TASK OBJECTIVE
Provide again, from the entries below, every line from the one containing "t.hpt.counters = s.hpt.counters" through the one containing "ADDRESS_CLASH and halts", exactly as written, and no other line.

MATERIAL TO PROCESS
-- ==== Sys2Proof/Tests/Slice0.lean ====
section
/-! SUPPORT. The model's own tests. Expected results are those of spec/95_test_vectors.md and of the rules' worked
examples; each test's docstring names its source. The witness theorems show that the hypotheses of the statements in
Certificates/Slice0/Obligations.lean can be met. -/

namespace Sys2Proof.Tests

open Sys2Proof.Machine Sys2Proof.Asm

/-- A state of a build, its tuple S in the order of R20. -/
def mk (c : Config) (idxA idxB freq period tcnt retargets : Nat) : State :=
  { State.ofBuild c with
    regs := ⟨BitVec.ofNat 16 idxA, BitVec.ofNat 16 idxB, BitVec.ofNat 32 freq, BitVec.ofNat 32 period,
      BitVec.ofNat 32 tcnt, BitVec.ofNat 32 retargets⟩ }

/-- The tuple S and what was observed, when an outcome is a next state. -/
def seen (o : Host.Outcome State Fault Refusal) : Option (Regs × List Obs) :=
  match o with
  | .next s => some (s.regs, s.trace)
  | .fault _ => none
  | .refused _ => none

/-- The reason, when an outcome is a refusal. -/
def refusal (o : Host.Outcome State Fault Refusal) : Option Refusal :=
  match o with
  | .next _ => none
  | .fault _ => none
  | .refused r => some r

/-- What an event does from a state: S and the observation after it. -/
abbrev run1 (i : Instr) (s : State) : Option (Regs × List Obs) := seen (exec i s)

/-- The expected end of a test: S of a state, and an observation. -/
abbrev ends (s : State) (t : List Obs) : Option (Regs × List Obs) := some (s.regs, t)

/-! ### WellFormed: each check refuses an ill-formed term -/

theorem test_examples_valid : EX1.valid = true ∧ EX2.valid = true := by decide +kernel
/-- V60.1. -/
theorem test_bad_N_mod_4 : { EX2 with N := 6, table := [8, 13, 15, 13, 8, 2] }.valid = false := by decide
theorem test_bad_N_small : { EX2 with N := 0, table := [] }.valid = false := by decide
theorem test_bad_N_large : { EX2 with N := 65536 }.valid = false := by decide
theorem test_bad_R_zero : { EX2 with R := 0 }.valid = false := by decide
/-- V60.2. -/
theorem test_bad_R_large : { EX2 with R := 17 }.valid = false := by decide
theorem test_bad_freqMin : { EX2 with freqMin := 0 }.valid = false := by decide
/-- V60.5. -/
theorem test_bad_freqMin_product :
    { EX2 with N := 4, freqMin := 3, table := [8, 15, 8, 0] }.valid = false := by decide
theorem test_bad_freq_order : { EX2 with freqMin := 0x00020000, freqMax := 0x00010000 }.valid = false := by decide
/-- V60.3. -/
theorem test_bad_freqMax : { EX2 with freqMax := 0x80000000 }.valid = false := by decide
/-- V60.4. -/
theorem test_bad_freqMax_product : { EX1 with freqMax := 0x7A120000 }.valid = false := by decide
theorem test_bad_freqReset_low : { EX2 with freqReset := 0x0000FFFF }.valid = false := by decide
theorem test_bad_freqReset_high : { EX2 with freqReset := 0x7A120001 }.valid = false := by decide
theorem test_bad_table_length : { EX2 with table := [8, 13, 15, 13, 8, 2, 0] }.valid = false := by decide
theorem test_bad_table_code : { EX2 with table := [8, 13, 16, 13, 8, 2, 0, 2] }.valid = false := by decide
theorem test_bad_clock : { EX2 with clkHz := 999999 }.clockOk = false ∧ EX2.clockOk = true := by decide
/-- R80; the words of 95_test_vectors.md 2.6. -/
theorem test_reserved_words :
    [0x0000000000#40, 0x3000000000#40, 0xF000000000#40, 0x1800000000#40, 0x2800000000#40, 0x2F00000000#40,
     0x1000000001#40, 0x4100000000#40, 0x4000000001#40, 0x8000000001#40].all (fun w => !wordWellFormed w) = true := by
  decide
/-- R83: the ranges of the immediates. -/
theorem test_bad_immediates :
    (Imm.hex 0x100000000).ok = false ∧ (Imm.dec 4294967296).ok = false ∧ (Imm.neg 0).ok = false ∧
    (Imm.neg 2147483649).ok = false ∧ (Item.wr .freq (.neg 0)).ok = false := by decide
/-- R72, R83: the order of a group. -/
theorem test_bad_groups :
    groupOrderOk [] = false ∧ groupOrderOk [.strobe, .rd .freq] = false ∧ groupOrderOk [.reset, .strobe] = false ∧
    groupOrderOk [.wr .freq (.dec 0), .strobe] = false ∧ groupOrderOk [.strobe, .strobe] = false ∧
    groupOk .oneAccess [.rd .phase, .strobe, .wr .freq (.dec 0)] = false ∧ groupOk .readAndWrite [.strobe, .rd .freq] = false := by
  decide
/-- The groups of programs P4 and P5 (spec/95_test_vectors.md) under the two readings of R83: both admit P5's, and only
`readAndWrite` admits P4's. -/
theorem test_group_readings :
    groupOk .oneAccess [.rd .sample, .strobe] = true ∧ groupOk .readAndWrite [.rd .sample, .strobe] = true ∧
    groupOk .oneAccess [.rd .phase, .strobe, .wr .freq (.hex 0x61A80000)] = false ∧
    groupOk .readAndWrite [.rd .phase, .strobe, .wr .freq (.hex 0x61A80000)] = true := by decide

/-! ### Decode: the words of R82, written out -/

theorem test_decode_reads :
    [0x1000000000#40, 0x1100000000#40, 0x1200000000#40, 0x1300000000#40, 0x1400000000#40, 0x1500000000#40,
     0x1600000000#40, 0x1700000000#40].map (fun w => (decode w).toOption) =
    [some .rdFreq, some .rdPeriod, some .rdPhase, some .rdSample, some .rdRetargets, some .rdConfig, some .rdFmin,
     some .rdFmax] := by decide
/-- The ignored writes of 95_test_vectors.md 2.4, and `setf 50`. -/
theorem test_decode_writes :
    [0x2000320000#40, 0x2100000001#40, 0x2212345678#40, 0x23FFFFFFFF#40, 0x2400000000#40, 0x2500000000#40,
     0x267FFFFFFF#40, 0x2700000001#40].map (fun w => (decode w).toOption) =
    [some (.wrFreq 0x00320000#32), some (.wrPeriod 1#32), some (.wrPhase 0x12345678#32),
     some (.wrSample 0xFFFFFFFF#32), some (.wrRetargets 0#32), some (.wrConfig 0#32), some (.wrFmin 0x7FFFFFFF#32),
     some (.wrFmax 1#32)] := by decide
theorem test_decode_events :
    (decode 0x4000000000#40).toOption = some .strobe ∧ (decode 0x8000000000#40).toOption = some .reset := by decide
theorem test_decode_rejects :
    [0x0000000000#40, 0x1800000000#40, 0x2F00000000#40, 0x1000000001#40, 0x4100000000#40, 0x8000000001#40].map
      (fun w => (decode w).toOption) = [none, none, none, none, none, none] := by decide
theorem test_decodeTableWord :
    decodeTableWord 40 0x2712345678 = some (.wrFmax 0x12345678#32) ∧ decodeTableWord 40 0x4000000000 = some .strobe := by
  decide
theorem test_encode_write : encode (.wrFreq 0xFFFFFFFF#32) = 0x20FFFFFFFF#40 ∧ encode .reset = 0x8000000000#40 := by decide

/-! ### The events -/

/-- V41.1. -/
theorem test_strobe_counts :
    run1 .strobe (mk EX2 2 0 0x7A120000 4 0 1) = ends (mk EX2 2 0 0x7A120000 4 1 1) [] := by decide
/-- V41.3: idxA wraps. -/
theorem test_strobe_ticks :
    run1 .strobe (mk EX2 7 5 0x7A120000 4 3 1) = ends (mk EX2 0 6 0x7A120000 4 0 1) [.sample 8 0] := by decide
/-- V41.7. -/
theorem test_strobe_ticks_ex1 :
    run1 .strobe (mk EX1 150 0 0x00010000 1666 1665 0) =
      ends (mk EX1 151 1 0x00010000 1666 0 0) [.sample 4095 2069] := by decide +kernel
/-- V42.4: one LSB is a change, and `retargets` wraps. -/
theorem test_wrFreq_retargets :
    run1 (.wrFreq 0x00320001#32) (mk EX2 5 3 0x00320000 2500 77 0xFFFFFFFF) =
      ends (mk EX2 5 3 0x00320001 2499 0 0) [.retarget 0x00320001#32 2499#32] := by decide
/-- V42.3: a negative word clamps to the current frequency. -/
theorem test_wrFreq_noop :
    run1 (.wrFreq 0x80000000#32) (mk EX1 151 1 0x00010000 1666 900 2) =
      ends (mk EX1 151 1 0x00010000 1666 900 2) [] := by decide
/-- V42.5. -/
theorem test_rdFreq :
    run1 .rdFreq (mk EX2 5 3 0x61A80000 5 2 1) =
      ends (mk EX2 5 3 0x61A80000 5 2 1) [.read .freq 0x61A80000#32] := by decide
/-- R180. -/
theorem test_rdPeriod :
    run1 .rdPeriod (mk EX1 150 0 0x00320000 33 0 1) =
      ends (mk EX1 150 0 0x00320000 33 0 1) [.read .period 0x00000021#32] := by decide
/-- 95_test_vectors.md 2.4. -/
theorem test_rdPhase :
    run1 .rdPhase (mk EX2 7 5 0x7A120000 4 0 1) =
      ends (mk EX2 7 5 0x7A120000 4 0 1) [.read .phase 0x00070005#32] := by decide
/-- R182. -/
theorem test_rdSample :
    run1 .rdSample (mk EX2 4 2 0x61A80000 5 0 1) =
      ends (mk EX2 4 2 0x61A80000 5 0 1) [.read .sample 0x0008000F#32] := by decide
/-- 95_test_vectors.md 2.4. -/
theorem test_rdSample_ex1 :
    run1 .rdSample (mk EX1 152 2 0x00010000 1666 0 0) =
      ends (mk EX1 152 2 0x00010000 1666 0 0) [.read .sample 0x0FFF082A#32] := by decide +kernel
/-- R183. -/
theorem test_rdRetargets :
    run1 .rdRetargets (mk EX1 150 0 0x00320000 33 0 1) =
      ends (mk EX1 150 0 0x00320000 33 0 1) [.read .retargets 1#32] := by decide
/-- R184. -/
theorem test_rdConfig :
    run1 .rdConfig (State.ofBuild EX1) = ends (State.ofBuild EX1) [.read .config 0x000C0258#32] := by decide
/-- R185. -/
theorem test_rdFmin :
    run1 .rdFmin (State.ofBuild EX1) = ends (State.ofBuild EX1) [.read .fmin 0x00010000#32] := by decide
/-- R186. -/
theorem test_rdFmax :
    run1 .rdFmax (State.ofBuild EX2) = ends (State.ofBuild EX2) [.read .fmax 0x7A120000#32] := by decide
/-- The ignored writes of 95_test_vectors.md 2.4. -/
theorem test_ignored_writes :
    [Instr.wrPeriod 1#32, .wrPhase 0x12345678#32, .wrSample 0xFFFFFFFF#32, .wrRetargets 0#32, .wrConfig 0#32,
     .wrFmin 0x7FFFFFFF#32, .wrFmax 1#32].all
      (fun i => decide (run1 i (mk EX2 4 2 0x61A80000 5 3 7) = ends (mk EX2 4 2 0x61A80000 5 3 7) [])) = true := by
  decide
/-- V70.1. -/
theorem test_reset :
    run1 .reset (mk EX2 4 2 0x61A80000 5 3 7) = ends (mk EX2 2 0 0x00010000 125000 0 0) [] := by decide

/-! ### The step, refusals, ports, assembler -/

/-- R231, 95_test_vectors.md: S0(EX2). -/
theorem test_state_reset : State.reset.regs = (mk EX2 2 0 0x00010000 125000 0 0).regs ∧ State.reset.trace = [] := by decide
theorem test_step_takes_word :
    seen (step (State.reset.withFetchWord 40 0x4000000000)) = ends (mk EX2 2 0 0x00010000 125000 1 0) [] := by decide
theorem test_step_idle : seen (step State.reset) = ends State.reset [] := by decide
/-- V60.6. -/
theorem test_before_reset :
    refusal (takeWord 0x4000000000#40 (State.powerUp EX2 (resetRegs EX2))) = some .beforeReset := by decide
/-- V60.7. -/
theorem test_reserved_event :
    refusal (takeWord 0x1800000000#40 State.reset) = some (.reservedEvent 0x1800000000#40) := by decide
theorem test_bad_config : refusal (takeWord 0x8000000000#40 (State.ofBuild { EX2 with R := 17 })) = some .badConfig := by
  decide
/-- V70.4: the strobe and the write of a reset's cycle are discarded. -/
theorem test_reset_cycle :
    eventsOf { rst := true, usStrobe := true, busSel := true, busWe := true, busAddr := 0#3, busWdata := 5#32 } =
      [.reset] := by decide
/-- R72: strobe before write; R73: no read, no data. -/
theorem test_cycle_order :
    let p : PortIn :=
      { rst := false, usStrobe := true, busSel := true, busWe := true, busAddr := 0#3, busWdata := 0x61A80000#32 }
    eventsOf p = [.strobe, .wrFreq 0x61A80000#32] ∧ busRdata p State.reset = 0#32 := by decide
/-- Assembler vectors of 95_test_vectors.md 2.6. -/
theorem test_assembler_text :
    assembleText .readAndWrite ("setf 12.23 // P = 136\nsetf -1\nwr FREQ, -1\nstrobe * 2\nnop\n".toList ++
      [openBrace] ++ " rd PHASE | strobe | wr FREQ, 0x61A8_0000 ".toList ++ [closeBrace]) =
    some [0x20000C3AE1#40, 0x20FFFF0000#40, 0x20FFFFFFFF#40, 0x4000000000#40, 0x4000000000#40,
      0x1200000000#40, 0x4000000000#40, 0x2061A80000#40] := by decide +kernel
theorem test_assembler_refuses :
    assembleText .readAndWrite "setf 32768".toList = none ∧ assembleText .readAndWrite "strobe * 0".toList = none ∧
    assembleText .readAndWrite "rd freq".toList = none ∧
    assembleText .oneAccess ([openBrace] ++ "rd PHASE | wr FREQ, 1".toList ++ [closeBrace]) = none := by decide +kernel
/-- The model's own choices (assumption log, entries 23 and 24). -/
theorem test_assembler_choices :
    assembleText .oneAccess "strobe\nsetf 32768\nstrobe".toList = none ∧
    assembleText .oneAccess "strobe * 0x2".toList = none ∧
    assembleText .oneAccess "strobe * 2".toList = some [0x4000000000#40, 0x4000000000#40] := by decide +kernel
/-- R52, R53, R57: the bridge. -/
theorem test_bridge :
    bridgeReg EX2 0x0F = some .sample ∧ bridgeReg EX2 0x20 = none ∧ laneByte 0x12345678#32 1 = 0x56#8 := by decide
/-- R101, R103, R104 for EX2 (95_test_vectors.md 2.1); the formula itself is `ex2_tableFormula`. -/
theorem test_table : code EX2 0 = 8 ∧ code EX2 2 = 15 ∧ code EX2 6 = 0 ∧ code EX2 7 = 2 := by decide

==

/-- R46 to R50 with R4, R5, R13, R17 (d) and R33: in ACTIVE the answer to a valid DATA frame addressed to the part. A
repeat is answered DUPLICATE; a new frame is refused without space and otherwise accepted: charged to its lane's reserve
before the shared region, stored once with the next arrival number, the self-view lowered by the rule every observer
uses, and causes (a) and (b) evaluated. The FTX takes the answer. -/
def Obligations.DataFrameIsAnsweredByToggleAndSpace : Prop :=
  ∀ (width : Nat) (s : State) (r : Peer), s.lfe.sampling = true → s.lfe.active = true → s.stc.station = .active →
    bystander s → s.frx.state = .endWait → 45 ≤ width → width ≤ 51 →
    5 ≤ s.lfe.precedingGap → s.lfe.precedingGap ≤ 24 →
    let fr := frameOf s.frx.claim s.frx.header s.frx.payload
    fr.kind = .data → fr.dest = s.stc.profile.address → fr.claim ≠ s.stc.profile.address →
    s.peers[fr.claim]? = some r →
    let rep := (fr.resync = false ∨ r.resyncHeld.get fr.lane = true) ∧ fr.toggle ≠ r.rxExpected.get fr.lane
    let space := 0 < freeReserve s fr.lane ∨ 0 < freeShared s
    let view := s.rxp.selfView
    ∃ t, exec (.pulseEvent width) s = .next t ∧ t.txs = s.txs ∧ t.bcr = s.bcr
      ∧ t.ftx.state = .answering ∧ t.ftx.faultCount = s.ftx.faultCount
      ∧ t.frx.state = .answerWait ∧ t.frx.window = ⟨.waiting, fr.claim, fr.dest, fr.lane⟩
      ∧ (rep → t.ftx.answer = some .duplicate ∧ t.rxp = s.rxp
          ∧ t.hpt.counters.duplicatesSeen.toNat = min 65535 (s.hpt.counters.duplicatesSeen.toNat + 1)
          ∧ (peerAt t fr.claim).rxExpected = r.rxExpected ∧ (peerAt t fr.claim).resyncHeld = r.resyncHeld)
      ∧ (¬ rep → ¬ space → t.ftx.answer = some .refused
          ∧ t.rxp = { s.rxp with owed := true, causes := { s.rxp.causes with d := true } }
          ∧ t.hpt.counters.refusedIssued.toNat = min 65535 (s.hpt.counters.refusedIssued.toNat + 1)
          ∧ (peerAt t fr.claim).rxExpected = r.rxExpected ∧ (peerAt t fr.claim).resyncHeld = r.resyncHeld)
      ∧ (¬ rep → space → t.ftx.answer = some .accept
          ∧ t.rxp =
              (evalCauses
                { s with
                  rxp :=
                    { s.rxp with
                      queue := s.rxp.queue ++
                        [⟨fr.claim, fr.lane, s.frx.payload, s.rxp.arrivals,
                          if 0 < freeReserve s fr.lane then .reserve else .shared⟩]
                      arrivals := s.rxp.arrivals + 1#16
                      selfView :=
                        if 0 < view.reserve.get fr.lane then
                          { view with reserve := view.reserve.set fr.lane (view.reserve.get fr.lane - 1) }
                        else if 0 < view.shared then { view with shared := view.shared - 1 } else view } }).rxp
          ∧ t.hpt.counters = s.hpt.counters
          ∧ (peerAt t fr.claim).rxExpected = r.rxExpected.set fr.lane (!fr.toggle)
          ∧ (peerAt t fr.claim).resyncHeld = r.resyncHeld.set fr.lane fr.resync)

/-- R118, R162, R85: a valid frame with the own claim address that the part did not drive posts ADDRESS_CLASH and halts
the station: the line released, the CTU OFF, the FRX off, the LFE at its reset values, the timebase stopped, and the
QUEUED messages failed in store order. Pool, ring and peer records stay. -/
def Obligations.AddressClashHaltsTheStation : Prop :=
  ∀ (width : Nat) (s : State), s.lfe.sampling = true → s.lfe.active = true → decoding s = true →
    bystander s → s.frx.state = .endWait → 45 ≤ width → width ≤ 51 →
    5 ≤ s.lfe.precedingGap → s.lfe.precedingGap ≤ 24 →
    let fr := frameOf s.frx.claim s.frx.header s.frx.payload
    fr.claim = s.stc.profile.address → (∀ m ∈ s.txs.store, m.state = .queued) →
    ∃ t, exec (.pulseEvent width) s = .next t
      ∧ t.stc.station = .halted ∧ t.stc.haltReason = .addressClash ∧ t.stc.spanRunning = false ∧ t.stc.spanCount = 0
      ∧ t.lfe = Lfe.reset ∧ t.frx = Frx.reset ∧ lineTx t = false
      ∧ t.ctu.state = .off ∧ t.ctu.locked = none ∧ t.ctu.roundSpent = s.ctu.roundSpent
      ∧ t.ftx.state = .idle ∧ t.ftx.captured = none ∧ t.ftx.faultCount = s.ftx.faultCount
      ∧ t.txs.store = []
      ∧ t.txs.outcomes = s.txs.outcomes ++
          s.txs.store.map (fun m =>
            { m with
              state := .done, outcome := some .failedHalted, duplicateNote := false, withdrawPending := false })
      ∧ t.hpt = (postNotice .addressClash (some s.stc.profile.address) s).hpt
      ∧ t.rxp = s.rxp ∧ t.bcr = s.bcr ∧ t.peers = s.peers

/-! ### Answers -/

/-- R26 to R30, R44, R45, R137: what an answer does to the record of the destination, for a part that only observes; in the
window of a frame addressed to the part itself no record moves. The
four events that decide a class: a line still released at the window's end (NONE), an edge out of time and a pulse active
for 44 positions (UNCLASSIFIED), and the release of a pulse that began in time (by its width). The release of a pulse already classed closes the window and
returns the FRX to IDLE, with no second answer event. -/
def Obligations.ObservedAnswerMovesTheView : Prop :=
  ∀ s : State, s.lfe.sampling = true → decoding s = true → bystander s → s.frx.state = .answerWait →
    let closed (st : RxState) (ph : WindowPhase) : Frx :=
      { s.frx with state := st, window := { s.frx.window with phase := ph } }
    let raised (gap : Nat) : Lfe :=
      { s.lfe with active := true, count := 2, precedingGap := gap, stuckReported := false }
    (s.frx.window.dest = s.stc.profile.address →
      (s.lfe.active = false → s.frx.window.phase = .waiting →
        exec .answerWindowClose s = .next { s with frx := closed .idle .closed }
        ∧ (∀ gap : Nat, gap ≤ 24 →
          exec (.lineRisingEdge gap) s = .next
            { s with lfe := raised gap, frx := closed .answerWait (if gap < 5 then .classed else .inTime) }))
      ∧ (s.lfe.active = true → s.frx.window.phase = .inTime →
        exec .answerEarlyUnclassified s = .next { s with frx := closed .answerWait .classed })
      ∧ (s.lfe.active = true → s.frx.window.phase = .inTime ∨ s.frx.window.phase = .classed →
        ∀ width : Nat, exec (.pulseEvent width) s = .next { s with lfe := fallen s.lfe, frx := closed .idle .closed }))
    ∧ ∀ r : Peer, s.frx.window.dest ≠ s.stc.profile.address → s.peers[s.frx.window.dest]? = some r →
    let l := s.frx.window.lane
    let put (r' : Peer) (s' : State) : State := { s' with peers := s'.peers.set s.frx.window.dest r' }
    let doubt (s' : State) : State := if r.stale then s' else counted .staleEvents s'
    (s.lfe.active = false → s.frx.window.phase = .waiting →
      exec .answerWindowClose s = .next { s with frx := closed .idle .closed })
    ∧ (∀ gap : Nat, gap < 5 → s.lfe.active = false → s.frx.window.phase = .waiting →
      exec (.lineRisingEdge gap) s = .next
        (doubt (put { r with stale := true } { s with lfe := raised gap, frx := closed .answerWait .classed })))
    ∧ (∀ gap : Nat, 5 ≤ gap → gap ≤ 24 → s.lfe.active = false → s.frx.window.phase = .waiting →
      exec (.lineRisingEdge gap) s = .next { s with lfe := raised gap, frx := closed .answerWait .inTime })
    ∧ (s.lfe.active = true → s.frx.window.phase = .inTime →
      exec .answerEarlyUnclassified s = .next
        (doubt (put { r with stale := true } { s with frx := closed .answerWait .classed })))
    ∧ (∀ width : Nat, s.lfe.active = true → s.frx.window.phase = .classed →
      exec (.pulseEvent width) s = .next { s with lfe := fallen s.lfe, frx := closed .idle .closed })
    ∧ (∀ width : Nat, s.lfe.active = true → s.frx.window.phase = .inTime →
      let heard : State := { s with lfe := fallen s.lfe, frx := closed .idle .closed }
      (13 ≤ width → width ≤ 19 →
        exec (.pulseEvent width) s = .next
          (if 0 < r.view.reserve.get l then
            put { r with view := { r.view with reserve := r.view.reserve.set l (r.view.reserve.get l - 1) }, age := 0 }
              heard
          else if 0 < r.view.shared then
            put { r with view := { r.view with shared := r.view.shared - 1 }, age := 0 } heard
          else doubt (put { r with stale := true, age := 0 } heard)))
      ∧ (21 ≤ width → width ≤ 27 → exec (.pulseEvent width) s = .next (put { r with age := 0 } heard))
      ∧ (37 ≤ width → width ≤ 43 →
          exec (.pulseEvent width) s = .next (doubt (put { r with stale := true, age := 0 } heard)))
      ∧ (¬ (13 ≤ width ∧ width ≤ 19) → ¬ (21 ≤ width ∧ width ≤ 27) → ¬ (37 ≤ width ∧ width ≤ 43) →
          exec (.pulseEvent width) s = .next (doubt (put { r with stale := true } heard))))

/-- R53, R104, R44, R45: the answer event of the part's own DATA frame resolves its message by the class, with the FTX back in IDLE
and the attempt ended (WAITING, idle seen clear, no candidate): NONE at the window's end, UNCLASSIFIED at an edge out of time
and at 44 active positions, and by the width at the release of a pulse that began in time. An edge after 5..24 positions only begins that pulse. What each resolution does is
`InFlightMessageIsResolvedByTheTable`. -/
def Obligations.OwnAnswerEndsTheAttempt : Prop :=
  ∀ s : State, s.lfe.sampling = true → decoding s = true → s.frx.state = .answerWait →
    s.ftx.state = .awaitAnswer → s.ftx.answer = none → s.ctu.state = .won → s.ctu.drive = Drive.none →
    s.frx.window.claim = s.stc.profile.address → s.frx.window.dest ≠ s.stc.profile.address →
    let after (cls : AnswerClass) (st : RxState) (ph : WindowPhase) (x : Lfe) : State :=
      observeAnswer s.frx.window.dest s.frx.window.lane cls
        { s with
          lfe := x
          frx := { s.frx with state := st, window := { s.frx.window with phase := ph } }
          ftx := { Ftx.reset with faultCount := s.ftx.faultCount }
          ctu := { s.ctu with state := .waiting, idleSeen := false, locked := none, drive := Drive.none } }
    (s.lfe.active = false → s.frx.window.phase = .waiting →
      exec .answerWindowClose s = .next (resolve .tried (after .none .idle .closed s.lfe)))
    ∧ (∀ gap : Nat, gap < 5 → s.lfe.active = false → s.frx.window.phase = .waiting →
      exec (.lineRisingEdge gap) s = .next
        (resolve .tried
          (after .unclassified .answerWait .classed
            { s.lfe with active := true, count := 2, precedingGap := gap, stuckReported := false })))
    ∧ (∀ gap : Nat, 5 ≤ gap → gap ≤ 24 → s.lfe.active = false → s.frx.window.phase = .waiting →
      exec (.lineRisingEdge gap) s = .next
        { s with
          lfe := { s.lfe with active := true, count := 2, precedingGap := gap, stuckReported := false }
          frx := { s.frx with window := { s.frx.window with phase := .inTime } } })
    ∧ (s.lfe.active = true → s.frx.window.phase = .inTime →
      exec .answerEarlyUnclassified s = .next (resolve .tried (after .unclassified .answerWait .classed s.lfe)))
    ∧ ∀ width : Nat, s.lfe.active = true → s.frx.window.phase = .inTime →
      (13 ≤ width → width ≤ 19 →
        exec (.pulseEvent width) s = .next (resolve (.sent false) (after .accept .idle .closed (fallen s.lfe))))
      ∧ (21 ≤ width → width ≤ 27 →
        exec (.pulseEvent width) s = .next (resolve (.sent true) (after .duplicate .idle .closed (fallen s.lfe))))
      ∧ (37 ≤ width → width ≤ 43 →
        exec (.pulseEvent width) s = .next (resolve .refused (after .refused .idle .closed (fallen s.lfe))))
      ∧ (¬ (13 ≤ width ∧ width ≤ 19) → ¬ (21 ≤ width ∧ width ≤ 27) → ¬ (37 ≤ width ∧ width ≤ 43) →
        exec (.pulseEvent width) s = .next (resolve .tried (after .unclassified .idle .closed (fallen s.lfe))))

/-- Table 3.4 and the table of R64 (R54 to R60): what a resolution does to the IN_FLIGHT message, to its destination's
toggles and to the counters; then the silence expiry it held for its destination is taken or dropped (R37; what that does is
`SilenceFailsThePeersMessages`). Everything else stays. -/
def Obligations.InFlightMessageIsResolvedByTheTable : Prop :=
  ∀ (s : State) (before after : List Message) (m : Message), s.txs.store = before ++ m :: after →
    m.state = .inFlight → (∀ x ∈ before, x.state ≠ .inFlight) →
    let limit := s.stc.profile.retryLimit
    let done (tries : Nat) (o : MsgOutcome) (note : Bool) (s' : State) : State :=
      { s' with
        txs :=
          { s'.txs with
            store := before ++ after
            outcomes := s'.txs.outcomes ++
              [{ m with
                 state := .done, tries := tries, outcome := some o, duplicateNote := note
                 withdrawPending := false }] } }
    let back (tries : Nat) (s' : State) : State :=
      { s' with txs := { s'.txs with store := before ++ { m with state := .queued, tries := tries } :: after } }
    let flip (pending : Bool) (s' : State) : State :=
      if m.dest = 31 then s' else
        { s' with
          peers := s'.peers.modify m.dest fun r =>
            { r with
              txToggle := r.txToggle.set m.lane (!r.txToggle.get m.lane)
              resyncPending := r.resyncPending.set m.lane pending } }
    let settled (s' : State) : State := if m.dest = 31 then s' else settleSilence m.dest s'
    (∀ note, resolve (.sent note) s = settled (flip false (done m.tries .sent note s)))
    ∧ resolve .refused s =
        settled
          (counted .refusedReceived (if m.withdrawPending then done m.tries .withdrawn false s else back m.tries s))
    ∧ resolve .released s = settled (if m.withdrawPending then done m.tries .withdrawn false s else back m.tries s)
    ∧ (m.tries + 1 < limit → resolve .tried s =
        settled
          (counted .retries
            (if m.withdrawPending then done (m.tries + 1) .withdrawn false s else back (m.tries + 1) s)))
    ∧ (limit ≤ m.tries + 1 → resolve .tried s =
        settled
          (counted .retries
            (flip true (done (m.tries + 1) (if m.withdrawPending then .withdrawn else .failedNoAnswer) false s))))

ANSWER SPACE
          ∧ t.hpt.counters = s.hpt.counters
          ∧ (peerAt t fr.claim).rxExpected = r.rxExpected.set fr.lane (!fr.toggle)
          ∧ (peerAt t fr.claim).resyncHeld = r.resyncHeld.set fr.lane fr.resync)

/-- R118, R162, R85: a valid frame with the own claim address that the part did not drive posts ADDRESS_CLASH and halts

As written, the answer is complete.